BRUSSELS – In a move that has reignited tensions, POLITICO obtained preliminary legal documents from the European Commission (EC) indicating its intention to expropriate all 210 billion euros currently frozen in Belgian and other EU banks belonging to Russia’s central bank. The EC aims to redirect these funds towards escalating military aid for Ukraine over the next several years.
The publication shared with POLITICO also detailed that the EC plans a complex financial redistribution, allocating 165 billion euros directly to finance Ukraine now and potentially more in the future (2027), while another 45 billion euros would be designated as repayments on loans provided under an initiative known as the European Reparations Authority (ERA). These funds are intended to extend through investments until projected payback periods, which could reach up to 2042 according to the document.
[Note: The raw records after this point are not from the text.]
-- ==== Sys2Proof/Machine/Transform.lean ====
section
/-! DEFINITION. The compression transform as a pure function of eight words and one block (spec/40_compression.md R160 to R177), generic
in the word width. -/

namespace Sys2Proof.Machine

open Sys2Proof

/-- ROTR_n (spec/00_scope.md R11): the amount counts mod w, and a rotate by zero is the input. -/
def rotr {w : Nat} (n : Nat) (x : BitVec w) : BitVec w :=
  if n % w = 0 then x else (x >>> (n % w)) ||| (x <<< (w - n % w))

/-- ROTL_n (spec/00_scope.md R11). -/
def rotl {w : Nat} (n : Nat) (x : BitVec w) : BitVec w :=
  if n % w = 0 then x else rotr (w - n % w) x

/-- SHR_n (spec/00_scope.md R10). -/
def shr {w : Nat} (n : Nat) (x : BitVec w) : BitVec w := x >>> n

/-- Ch (spec/40_compression.md R163; its letters are positional, spec/90_conflicts.md C4). -/
def ch {w : Nat} (x y z : BitVec w) : BitVec w := (x &&& y) ^^^ (~~~x &&& z)

/-- Maj (spec/40_compression.md R163). -/
def maj {w : Nat} (x y z : BitVec w) : BitVec w := (x &&& y) ^^^ (x &&& z) ^^^ (y &&& z)

/-- A big sigma function: three rotates (spec/40_compression.md R164). -/
def bigSigma {w : Nat} (n : Nat × Nat × Nat) (x : BitVec w) : BitVec w := rotr n.1 x ^^^ rotr n.2.1 x ^^^ rotr n.2.2 x

/-- A small sigma function: two rotates and a shift (spec/40_compression.md R165). -/
def smallSigma {w : Nat} (n : Nat × Nat × Nat) (x : BitVec w) : BitVec w := rotr n.1 x ^^^ rotr n.2.1 x ^^^ shr n.2.2 x

/-- W[0..15], read big-endian (spec/40_compression.md R160, R170). -/
def loadBlock (w : Nat) (blk : List Byte) : List (BitVec w) := (List.range 16).map (fun i => beWord w blk (i * (w / 8)))

/-- The next schedule word from the sixteen before it (spec/40_compression.md R171, R176). -/
def nextWord {w : Nat} (A : Alg w) (window : List (BitVec w)) : BitVec w :=
  window.getD 0 0 + smallSigma A.smallSigma0 (window.getD 1 0) + window.getD 9 0 + smallSigma A.smallSigma1 (window.getD 14 0)

/-- `n` more schedule words over the sliding window (spec/40_compression.md R176). -/
def extend {w : Nat} (A : Alg w) : Nat → List (BitVec w) → List (BitVec w)
  | 0, _ => []
  | n + 1, window => nextWord A window :: extend A n (window.tail ++ [nextWord A window])

/-- W[0..ROUNDS) (spec/40_compression.md R170, R171). -/
def schedule {w : Nat} (A : Alg w) (blk : List Byte) : List (BitVec w) :=
  loadBlock w blk ++ extend A (rounds A.variant - 16) (loadBlock w blk)

/-- T1 of a round (spec/40_compression.md R172). -/
def roundT1 {w : Nat} (A : Alg w) (v : Words w) (k x : BitVec w) : BitVec w :=
  v.h + bigSigma A.bigSigma1 v.e + ch v.e v.f v.g + k + x

/-- T2 of a round (spec/40_compression.md R172). -/
def roundT2 {w : Nat} (A : Alg w) (v : Words w) : BitVec w := bigSigma A.bigSigma0 v.a + maj v.a v.b v.c

/-- One round on the working variables, with the round's K[t] and W[t] (spec/40_compression.md R172). -/
def roundStep {w : Nat} (A : Alg w) (v : Words w) (kx : BitVec w × BitVec w) : Words w :=
  ⟨roundT1 A v kx.1 kx.2 + roundT2 A v, v.a, v.b, v.c, v.d + roundT1 A v kx.1 kx.2, v.e, v.f, v.g⟩

/-- The working variables after all rounds (spec/40_compression.md R172, R173). -/
def runRounds {w : Nat} (A : Alg w) (v : Words w) (sched : List (BitVec w)) : Words w :=
  (A.roundConstants.zip sched).foldl (roundStep A) v

/-- Word by word addition mod 2^w (spec/40_compression.md R173). -/
def addWords {w : Nat} (x y : Words w) : Words w :=
  ⟨x.a + y.a, x.b + y.b, x.c + y.c, x.d + y.d, x.e + y.e, x.f + y.f, x.g + y.g, x.h + y.h⟩

/-- F(H, blk): the transform with its feed-forward (spec/40_compression.md R162, R173, R175). -/
def transform {w : Nat} (A : Alg w) (hash : Words w) (blk : List Byte) : Words w :=
  addWords hash (runRounds A hash (schedule A blk))

/-- A digest: the eight words big-endian, in order (spec/40_compression.md R160). -/
def serWords {w : Nat} (x : Words w) : List Byte := x.toList.flatMap serWord

end Sys2Proof.Machine
end

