-- ==== Sys2Proof/Safety.lean ====
section
/-! DEFINITION. The terms claims are stated in: well-formed states, runs, which error a command reports, what two lane files have in
common, and the FIPS 180-4 reference (byte order, transform, padding, digest) with the tree of such digests, written apart from the machine. -/

namespace Sys2Proof.Safety

open Sys2Proof Sys2Proof.Machine

/-- Parameters the spec allows (spec/00_scope.md R6). -/
abbrev LegalParams (v : Variant) (p : Params) : Prop :=
  p.maxDegree % 2 = 0 ∧ p.maxDegree ≤ 254 ∧ blockBytes v ≤ p.inSize ∧ p.inSize ≤ 65536 ∧
    digestBytes v + 16 ≤ p.outSize ∧ p.outSize ≤ 65536

/-- A property of every lane register, which may depend on the lane's index. -/
def everyLane (P : {w : Nat} → Alg w → Nat → Lane w → Prop) : HashBank → Prop
  | .sha256 u => ∀ k l, u.lanes[k]? = some l → P alg256 k l
  | .sha512 u => ∀ k l, u.lanes[k]? = some l → P alg512 k l

/-- A relation between the lanes of two lane files of one variant and one length, index by index. -/
def lanesRelated (R : {w : Nat} → Alg w → Nat → Lane w → Lane w → Prop) : HashBank → HashBank → Prop
  | .sha256 u, .sha256 v =>
    u.lanes.length = v.lanes.length ∧ ∀ k l l', u.lanes[k]? = some l → v.lanes[k]? = some l' → R alg256 k l l'
  | .sha512 u, .sha512 v =>
    u.lanes.length = v.lanes.length ∧ ∀ k l l', u.lanes[k]? = some l → v.lanes[k]? = some l' → R alg512 k l l'
  | .sha256 _, .sha512 _ => False
  | .sha512 _, .sha256 _ => False

/-- How many lane registers there are. -/
def laneFileSize (b : HashBank) : Nat := fromLanes (fun _ lanes => lanes.length) b

/-- The hash unit's hidden parts have their sizes: a window of sixteen words and a round counter below ROUNDS (spec/10_state.md R32). -/
def datapathShaped : HashBank → Prop
  | .sha256 u => u.datapath.window.length = 16 ∧ u.datapath.round < rounds .sha256
  | .sha512 u => u.datapath.window.length = 16 ∧ u.datapath.round < rounds .sha512

/-- The hash unit with its unspecified datapath registers blanked, to compare two states in everything a rule can see. -/
def blankDatapath (b : HashBank) : HashBank := withDatapath (fun {w} _ => ⟨Words.zero w, [], 0⟩) b

/-- The hash unit with its datapath and its scratch blanked: only the lane registers are left. -/
def onlyLanes (b : HashBank) : HashBank := withScratch (fun {w} _ => ⟨[], [], clearLane w⟩) (blankDatapath b)

/-- A window address of the instance (spec/10_state.md R34). -/
abbrev mapped (p : Params) (a : Nat) : Prop := (inBase ≤ a ∧ a < inBase + p.inSize) ∨ (outBase ≤ a ∧ a < outBase + p.outSize)

/-- Valid(c) as spec/43_config_control.md R332 lists it, check by check, with the numbers of spec/00_scope.md R2 and apart from the model's
own check: the depth, digestLength = D, the reserved fields, P = 1 at depth 0, an even P from 2 to MAX_DEGREE at depth 1 or 2, and at depth
2 a subtree length of at least 2 that divides N', which under STRICT_PAIRING is even with an even quotient. -/
abbrev LegalConfig (v : Variant) (p : Params) (c : TreeParams) : Prop :=
  (c.treeDepth = 0 ∨ c.treeDepth = 1 ∨ c.treeDepth = 2) ∧
  c.digestLength = (if v = .sha256 then 32#8 else 64#8) ∧
  c.reserved1 = 0 ∧ c.reserved2 = 0 ∧
  (c.treeDepth = 0 → c.parallelDegree = 1) ∧
  (c.treeDepth = 1 ∨ c.treeDepth = 2 →
    c.parallelDegree.getLsbD 0 = false ∧ 2 ≤ c.parallelDegree.toNat ∧ c.parallelDegree.toNat ≤ p.maxDegree) ∧
  (c.treeDepth = 2 →
    2 ≤ c.subTreeLength.toNat ∧ c.subTreeLength.toNat ∣ c.parallelDegree.toNat * (if v = .sha256 then 4 else 2)) ∧
  (c.treeDepth = 2 → p.strictPairing = true →
    2 ∣ c.subTreeLength.toNat ∧ 2 ∣ c.parallelDegree.toNat * (if v = .sha256 then 4 else 2) / c.subTreeLength.toNat)

/-- The bits of ERR_STICKY a run can set: codes 1 to 7 and HOSTVIOL (spec/10_state.md R49, spec/60_exceptions.md R381). -/
def raisableMask : Word32 := 0x000080FE#32

/-- A well-formed state: what every state a run reaches satisfies. -/
structure Inv (s : State) : Prop where
  params : LegalParams s.variant s.params
  /-- N_MAX lane registers (spec/10_state.md R30). -/
  lane_file : laneFileSize s.hash = laneRegisters s.variant s.params
  /-- CNT_LO < 2^61 (spec/10_state.md R31). -/
  counters : everyLane (fun _ _ l => l.cntLo.toNat < 2 ^ 61) s.hash
  /-- The lanes from N on hold their reset value, unless the engine is WIPED (spec/10_state.md R30). -/
  idle_lanes : s.fsm ≠ .wiped → everyLane (fun A k l => s.laneCount ≤ k → l = initLane A) s.hash
  /-- A WIPED engine's lanes are zero (spec/43_config_control.md R339). -/
  wiped_lanes : s.fsm = .wiped → everyLane (fun {w} _ _ l => l = clearLane w) s.hash
  datapath : datapathShaped s.hash
  /-- CMAX bytes (spec/10_state.md R35). -/
  buffer : s.mb.length = bufferBytes s.variant s.params
  /-- MLEN ≤ C (spec/10_state.md R35). -/
  occupancy : s.mlen ≤ s.capacity
  /-- Only a BUFFERING engine holds bytes or has flushed (spec/10_state.md R48). -/
  unstarted : s.fsm ≠ .buffering → s.mlen = 0 ∧ s.reached = false
  /-- The transient encodings never outlast a command (spec/90_conflicts.md C10). -/
  settled : s.fsm ≠ .finalizing ∧ s.fsm ≠ .processing
  /-- REACHED records a parallel dispatch (spec/42_tree.md R282). -/
  reached_parallel : s.reached = true → s.parallel = true
  /-- CFG is legal (spec/43_config_control.md R332). -/
  config : LegalConfig s.variant s.params s.cfg
  /-- Codes 8 to 15 are never produced (spec/60_exceptions.md R381). -/
  last_error : s.lastErr.toNat ≤ 7
  sticky : s.errSticky &&& ~~~raisableMask = 0
  memory : Memory.wf s.mem
  /-- Only window bytes are ever stored. -/
  memory_mapped : ∀ c ∈ s.mem, mapped s.params c.1
  /-- While a command runs, the latch agrees with the registers it caught (spec/20_memory.md R86). -/
  latched : s.busy = true → s.latch = ⟨s.cmd, s.argOff, s.argLen⟩

/-- A fresh stream: nothing absorbed and every lane at IV, as after any of the resets of spec/70_reset_and_hazards.md R432 but WIPE. -/
abbrev FreshStream (s : State) : Prop := s.fsm = .empty ∧ everyLane (fun A _ l => l = initLane A) s.hash

/-- `n` steps, if none stops. -/
def runSteps : Nat → State → Host.Outcome State Fault Refusal
  | 0, s => .next s
  | n + 1, s =>
    match step s with
    | .next t => runSteps n t
    | .fault r => .fault r
    | .refused r => .refused r
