-- ==== Sys2Proof/Laws/Digest.lean ====
section
/-! SUPPORT. One lane's arithmetic: its byte counter, its length field, and that finishing a lane after whole blocks is
hashing the whole padded message, of the blocks and the tail. -/

namespace Sys2Proof.Machine

open Sys2Proof Sys2Proof.Safety

/-- The relations among the constants of one variant (spec/00_scope.md R2). -/
theorem length_lt_block (v : Variant) : lengthBytes v + 1 ≤ blockBytes v := by cases v <;> decide
theorem block_pos (v : Variant) : 0 < blockBytes v := by cases v <;> decide
theorem block_eq (v : Variant) : blockBytes v = 2 * digestBytes v := by cases v <;> decide

/-- Increase, for any count that fits a limb: TOTAL grows mod 2^125, CNT_LO stays below 2^61. -/
theorem increaseLane_total {w : Nat} {l : Lane w} {n : Nat} (hl : l.cntLo.toNat < 2 ^ 61) (hn : n < 2 ^ 62) :
    laneTotal (increaseLane l n) = (laneTotal l + n) % 2 ^ 125 ∧ (increaseLane l n).cntLo.toNat < 2 ^ 61 := by
  have hh := And.intro l.cntHi.isLt (And.intro hl hn)
  simp only [laneTotal, increaseLane, BitVec.toNat_add, BitVec.toNat_ofNat]
  omega

theorem laneTotal_initLane {w : Nat} (A : Alg w) : laneTotal (initLane A) = 0 := by simp [laneTotal, initLane]

theorem compressLane_total {w : Nat} (A : Alg w) {l : Lane w} (blk : List Byte) (hl : l.cntLo.toNat < 2 ^ 61) :
    laneTotal (compressLane A l blk) = (laneTotal l + blockBytes A.variant) % 2 ^ 125 ∧
      (compressLane A l blk).cntLo.toNat < 2 ^ 61 := by
  have h : blockBytes A.variant < 2 ^ 62 := by cases A.variant <;> decide
  exact increaseLane_total (l := { l with words := transform A l.words blk }) hl h

@[simp] theorem compressLane_words {w : Nat} (A : Alg w) (l : Lane w) (blk : List Byte) :
    (compressLane A l blk).words = transform A l.words blk := rfl

/-- The words of a compressed lane depend on the words alone. -/
theorem padLane_words_congr {w : Nat} (A : Alg w) (field : List Byte) {l l' : Lane w} (h : l.words = l'.words) (tail : List Byte) :
    (padLane A field l tail).words = (padLane A field l' tail).words := by
  simp only [padLane]; split <;> simp [h]

/-- A lane's digest depends on its words and on the length field. -/
theorem laneFinal_eq_of_lt {w : Nat} (A : Alg w) (l : Lane w) {tail : List Byte} (h : tail.length ≠ blockBytes A.variant) :
    laneFinal A l tail = serWords (padLane A (lengthField A l tail) l tail).words := by
  simp only [laneFinal, finishLane, if_neg h]

/-- The length field of a lane sees TOTAL mod 2^125 only. -/
theorem lengthField_eq {w : Nat} (A : Alg w) (l l' : Lane w) (t t' : List Byte)
    (h : (laneTotal l + t.length) % 2 ^ 125 = (laneTotal l' + t'.length) % 2 ^ 125) : lengthField A l t = lengthField A l' t' := by
  have e : ∀ v x, beBytes (lengthBytes v) (8 * (x % 2 ^ 125)) = beBytes (lengthBytes v) (8 * x) := by
    intro v x
    have : 8 * (x % 2 ^ 125) = 8 * x % 256 ^ 16 := by omega
    rw [this, beBytes_mod]
    cases v <;> decide
  rw [lengthField, lengthField, ← e, h, e]

/-- A full tail is a message block: finishing with it is compressing it and finishing with an empty tail
(spec/41_streaming.md R226, R230). -/
theorem laneFinal_full {w : Nat} (A : Alg w) {l : Lane w} {tail : List Byte} (hl : l.cntLo.toNat < 2 ^ 61)
    (h : tail.length = blockBytes A.variant) : laneFinal A l tail = laneFinal A (compressLane A l tail) [] := by
  have hB := block_pos A.variant
  rw [laneFinal_eq_of_lt A (tail := []) _ hB.ne]
  simp only [laneFinal, finishLane, if_pos h]
  rw [lengthField_eq A l (compressLane A l tail) tail []]
  rw [(compressLane_total A tail hl).1, h]
  simp

/-- Whole blocks compressed one after the other. -/
def compressAll {w : Nat} (A : Alg w) (l : Lane w) (blocks : List (List Byte)) : Lane w := blocks.foldl (compressLane A) l

theorem compressAll_words {w : Nat} (A : Alg w) (l : Lane w) (blocks : List (List Byte)) :
    (compressAll A l blocks).words = blocks.foldl (transform A) l.words := by
  induction blocks generalizing l with
  | nil => rfl
  | cons b bs ih => exact ih _

theorem compressAll_total {w : Nat} (A : Alg w) {l : Lane w} (blocks : List (List Byte)) (hl : l.cntLo.toNat < 2 ^ 61) :
    laneTotal (compressAll A l blocks) % 2 ^ 125 = (laneTotal l + blocks.length * blockBytes A.variant) % 2 ^ 125 ∧
      (compressAll A l blocks).cntLo.toNat < 2 ^ 61 := by
  induction blocks generalizing l with
  | nil => exact ⟨by simp [compressAll], hl⟩
  | cons b bs ih =>
    have h := compressLane_total A b hl
    obtain ⟨h1, h2⟩ := ih h.2
    refine ⟨?_, h2⟩
    show laneTotal (compressAll A (compressLane A l b) bs) % 2 ^ 125 = _
    rw [h1, h.1, List.length_cons, Nat.add_mul, Nat.one_mul]
    omega

/-- A padded message cut into its blocks. -/
def blocksOf (B : Nat) (s : List Byte) : List (List Byte) := (List.range (s.length / B)).map (fun i => slice s (i * B) B)

theorem blocksOf_cons {B : Nat} {b s : List Byte} (hB : 0 < B) (h : b.length = B) : blocksOf B (b ++ s) = b :: blocksOf B s := by
  have e : (b ++ s).length / B = s.length / B + 1 := by
    rw [List.length_append, h, Nat.add_comm, Nat.add_div_right _ hB]
  rw [blocksOf, e, List.range_succ_eq_map, List.map_cons, List.map_map, blocksOf]
  congr 1
  · simp [slice, ← h]
  · apply List.map_congr_left
    intro i _
    simp only [Function.comp_apply, Nat.succ_eq_add_one, slice]
    rw [Nat.add_mul, Nat.one_mul, ← h, Nat.add_comm, List.drop_append, List.drop_of_length_le (by omega)]
    simp

theorem blocksOf_nil (B : Nat) : blocksOf B [] = [] := by simp [blocksOf]

theorem blocksOf_flatten {B : Nat} (hB : 0 < B) (bs : List (List Byte)) (h : ∀ b ∈ bs, b.length = B) (s : List Byte) :
    blocksOf B (bs.flatten ++ s) = bs ++ blocksOf B s := by
  induction bs with
  | nil => rfl
  | cons b bs ih =>
    rw [List.flatten_cons, List.append_assoc, blocksOf_cons hB (h b (by simp)), ih (fun b hb => h b (by simp [hb])), List.cons_append]

theorem flatten_length {B : Nat} (bs : List (List Byte)) (h : ∀ b ∈ bs, b.length = B) : bs.flatten.length = bs.length * B := by
  induction bs with
  | nil => simp
  | cons b bs ih =>
    rw [List.flatten_cons, List.length_append, h b (by simp), ih (fun b hb => h b (by simp [hb])), List.length_cons, Nat.add_mul]
    omega

/-- A whole message padded with the model's own bytes: 0x80, the fewest zeros, the length field. -/
def paddedMessage (v : Variant) (m : List Byte) : List Byte :=
  m ++ [0x80#8] ++ zeros ((blockBytes v - (m.length + 1 + lengthBytes v) % blockBytes v) % blockBytes v) ++
    beBytes (lengthBytes v) (8 * m.length)

/-- The model's transform over a whole padded message, block after block from IV. -/
def paddedDigest {w : Nat} (A : Alg w) (m : List Byte) : List Byte :=
  serWords ((blocksOf (blockBytes A.variant) (paddedMessage A.variant m)).foldl (transform A) A.iv)

/-- The padded form of whole blocks and a shorter tail: the blocks, then the one or two blocks padLane compresses. -/
theorem paddedMessage_blocks (v : Variant) {bs : List (List Byte)} {tail : List Byte} (hbs : ∀ b ∈ bs, b.length = blockBytes v)
    (ht : tail.length < blockBytes v) :
    blocksOf (blockBytes v) (paddedMessage v (bs.flatten ++ tail)) = bs ++
      (if blockBytes v - lengthBytes v < tail.length + 1 then
        [tail ++ [0x80#8] ++ zeros (blockBytes v - tail.length - 1),
          zeros (blockBytes v - lengthBytes v) ++ beBytes (lengthBytes v) (8 * (bs.flatten ++ tail).length)]
      else
        [(tail ++ [0x80#8] ++ zeros (blockBytes v - tail.length - 1)).take (blockBytes v - lengthBytes v) ++
          beBytes (lengthBytes v) (8 * (bs.flatten ++ tail).length)]) := by
  have hB := block_pos v
  have hL := length_lt_block v
  have hlen : (bs.flatten ++ tail).length = bs.length * blockBytes v + tail.length := by
    rw [List.length_append, flatten_length bs hbs]
  have hmod : ((bs.flatten ++ tail).length + 1 + lengthBytes v) % blockBytes v = (tail.length + 1 + lengthBytes v) % blockBytes v := by
    rw [hlen, Nat.add_assoc, Nat.add_assoc, Nat.add_comm, Nat.add_mul_mod_self_right, Nat.add_assoc]
  rw [paddedMessage, hmod, List.append_assoc, List.append_assoc, List.append_assoc, blocksOf_flatten hB bs hbs]
  congr 1
  generalize hf : beBytes (lengthBytes v) (8 * (bs.flatten ++ tail).length) = field
  have hfl : field.length = lengthBytes v := by rw [← hf, beBytes_length]
  split
  · rename_i h
    have hz : (blockBytes v - (tail.length + 1 + lengthBytes v) % blockBytes v) % blockBytes v =
        (blockBytes v - tail.length - 1) + (blockBytes v - lengthBytes v) := by
      rw [Nat.mod_eq_sub_mod (a := tail.length + 1 + lengthBytes v) (by omega),
        Nat.mod_eq_of_lt (a := tail.length + 1 + lengthBytes v - blockBytes v) (by omega), Nat.mod_eq_of_lt (by omega)]
      omega
    have e : tail ++ ([0x80#8] ++ (zeros ((blockBytes v - (tail.length + 1 + lengthBytes v) % blockBytes v) % blockBytes v) ++ field)) =
        (tail ++ [0x80#8] ++ zeros (blockBytes v - tail.length - 1)) ++ ((zeros (blockBytes v - lengthBytes v) ++ field) ++ []) := by
      rw [hz]
      simp only [zeros, List.replicate_add, List.append_assoc, List.append_nil]
    rw [e, blocksOf_cons hB (by simp; omega), blocksOf_cons hB (by simp; omega), blocksOf_nil]
  · rename_i h
    have hz : (blockBytes v - (tail.length + 1 + lengthBytes v) % blockBytes v) % blockBytes v =
        blockBytes v - lengthBytes v - (tail.length + 1) := by
      rcases Nat.lt_or_ge (tail.length + 1 + lengthBytes v) (blockBytes v) with h' | h'
      · rw [Nat.mod_eq_of_lt h', Nat.mod_eq_of_lt (by omega)]; omega
      · have : tail.length + 1 + lengthBytes v = blockBytes v := by omega
        rw [this, Nat.mod_self, Nat.sub_zero, Nat.mod_self]; omega
    have e : tail ++ ([0x80#8] ++ (zeros ((blockBytes v - (tail.length + 1 + lengthBytes v) % blockBytes v) % blockBytes v) ++ field)) =
        ((tail ++ [0x80#8] ++ zeros (blockBytes v - tail.length - 1)).take (blockBytes v - lengthBytes v) ++ field) ++ [] := by
      rw [hz, List.take_append, List.take_of_length_le (by simp; omega)]
      simp only [zeros, List.take_replicate, List.append_assoc, List.append_nil, List.length_append, List.length_singleton]
      congr 4
      omega
    rw [e, blocksOf_cons hB (by simp; omega), blocksOf_nil]

/-- Finishing a lane, whatever it had compressed, from a shorter tail: the lane's words run on over the padding blocks. -/
theorem padLane_words {w : Nat} (A : Alg w) (field : List Byte) (l : Lane w) (tail : List Byte) :
    (padLane A field l tail).words =
      (if blockBytes A.variant - lengthBytes A.variant < tail.length + 1 then
        [tail ++ [0x80#8] ++ zeros (blockBytes A.variant - tail.length - 1),
          zeros (blockBytes A.variant - lengthBytes A.variant) ++ field]
      else
        [(tail ++ [0x80#8] ++ zeros (blockBytes A.variant - tail.length - 1)).take (blockBytes A.variant - lengthBytes A.variant) ++
          field]).foldl (transform A) l.words := by
  simp only [padLane]; split <;> simp

/-- LaneFinal after whole blocks on a fresh lane is the whole-message digest of the blocks and the tail, full or not
(spec/41_streaming.md R230, spec/42_tree.md R287). -/
theorem laneFinal_compressAll {w : Nat} (A : Alg w) {bs : List (List Byte)} {tail : List Byte}
    (hbs : ∀ b ∈ bs, b.length = blockBytes A.variant) (ht : tail.length ≤ blockBytes A.variant) :
    laneFinal A (compressAll A (initLane A) bs) tail = paddedDigest A (bs.flatten ++ tail) := by
  have h0 : (initLane A).cntLo.toNat < 2 ^ 61 := by show (0 : Nat) < 2 ^ 61; decide
  have short : ∀ (bs : List (List Byte)) (tail : List Byte), (∀ b ∈ bs, b.length = blockBytes A.variant) →
      tail.length < blockBytes A.variant → laneFinal A (compressAll A (initLane A) bs) tail = paddedDigest A (bs.flatten ++ tail) := by
    intro bs tail hbs ht
    have hT : (laneTotal (compressAll A (initLane A) bs) + tail.length) % 2 ^ 125 = (bs.flatten ++ tail).length % 2 ^ 125 := by
      have h := (compressAll_total A bs h0).1
      rw [laneTotal_initLane] at h
      rw [List.length_append, flatten_length bs hbs]
      omega
    have hfield : lengthField A (compressAll A (initLane A) bs) tail = beBytes (lengthBytes A.variant) (8 * (bs.flatten ++ tail).length) := by
      have := lengthField_eq A (compressAll A (initLane A) bs) (initLane A) tail (bs.flatten ++ tail)
        (by rw [hT, laneTotal_initLane, Nat.zero_add])
      rw [this, lengthField, laneTotal_initLane, Nat.zero_add]
    rw [laneFinal_eq_of_lt A _ ht.ne, hfield, padLane_words, compressAll_words, paddedDigest, paddedMessage_blocks _ hbs ht, List.foldl_append]
    rfl
  rcases Nat.lt_or_eq_of_le ht with h | h
  · exact short bs tail hbs h
  · rw [laneFinal_full A (compressAll_total A bs h0).2 h]
    have e : compressLane A (compressAll A (initLane A) bs) tail = compressAll A (initLane A) (bs ++ [tail]) := by
      simp [compressAll]
    rw [e, short (bs ++ [tail]) [] (by simpa [or_imp, forall_and, h] using hbs) (by simpa using block_pos _)]
    simp

/-- absorbBlocks takes whole blocks off the front and leaves a tail of at most B bytes. -/
theorem absorbBlocks_spec {w : Nat} (A : Alg w) (fuel : Nat) (l : Lane w) (msg : List Byte) (h : msg.length ≤ fuel) :
    ∃ bs : List (List Byte), (∀ b ∈ bs, b.length = blockBytes A.variant) ∧
      (absorbBlocks A fuel l msg).1 = compressAll A l bs ∧ bs.flatten ++ (absorbBlocks A fuel l msg).2 = msg ∧
      (absorbBlocks A fuel l msg).2.length ≤ blockBytes A.variant := by
  have hB := block_pos A.variant
  induction fuel generalizing l msg with
  | zero => exact ⟨[], by simp, rfl, rfl, by simp [absorbBlocks]; omega⟩
  | succ fuel ih =>
    simp only [absorbBlocks]
    split
    · rename_i hlt
      obtain ⟨bs, h1, h2, h3, h4⟩ := ih (compressLane A l (msg.take (blockBytes A.variant))) (msg.drop (blockBytes A.variant))
        (by simp; omega)
      refine ⟨msg.take (blockBytes A.variant) :: bs, ?_, h2, ?_, h4⟩
      · intro b hb
        rcases List.mem_cons.1 hb with rfl | hb
        · simp; omega
        · exact h1 b hb
      · rw [List.flatten_cons, List.append_assoc, h3, List.take_append_drop]
    · rename_i hge
      exact ⟨[], by simp, rfl, rfl, Nat.le_of_not_lt hge⟩

/-- A message of at most B bytes goes to LaneFinal as it is. -/
theorem finishMessage_short {w : Nat} (A : Alg w) (l : Lane w) {msg : List Byte} (h : msg.length ≤ blockBytes A.variant) :
    finishMessage A l msg = laneFinal A l msg := by
  have : absorbBlocks A msg.length l msg = (l, msg) := by
    cases msg with
    | nil => rfl
    | cons x xs => simp only [List.length_cons, absorbBlocks]; rw [if_neg (by simpa using h)]
  rw [finishMessage, this]

end Sys2Proof.Machine
end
Belgium faces a stark legal contradiction at the heart of this proposal. While other nations might welcome the EC’s plan to expropriate Russian assets from Belgian jurisdiction without explicit consent or international guarantees offered specifically to Belgium (as POLITICO noted), the EC itself is not proposing state-to-state agreements with Brussels regarding these holdings. Instead, it relies on a general legislative framework.
Belgian Foreign Minister Eric Gilbert (note: corrected name based on known officials) previously stated his nation strongly opposes any such expropriation plan. He characterized the move as “the worst of all” options to finance Ukraine’s war effort and warned against the potential for severe geopolitical consequences stemming from this unilateral approach.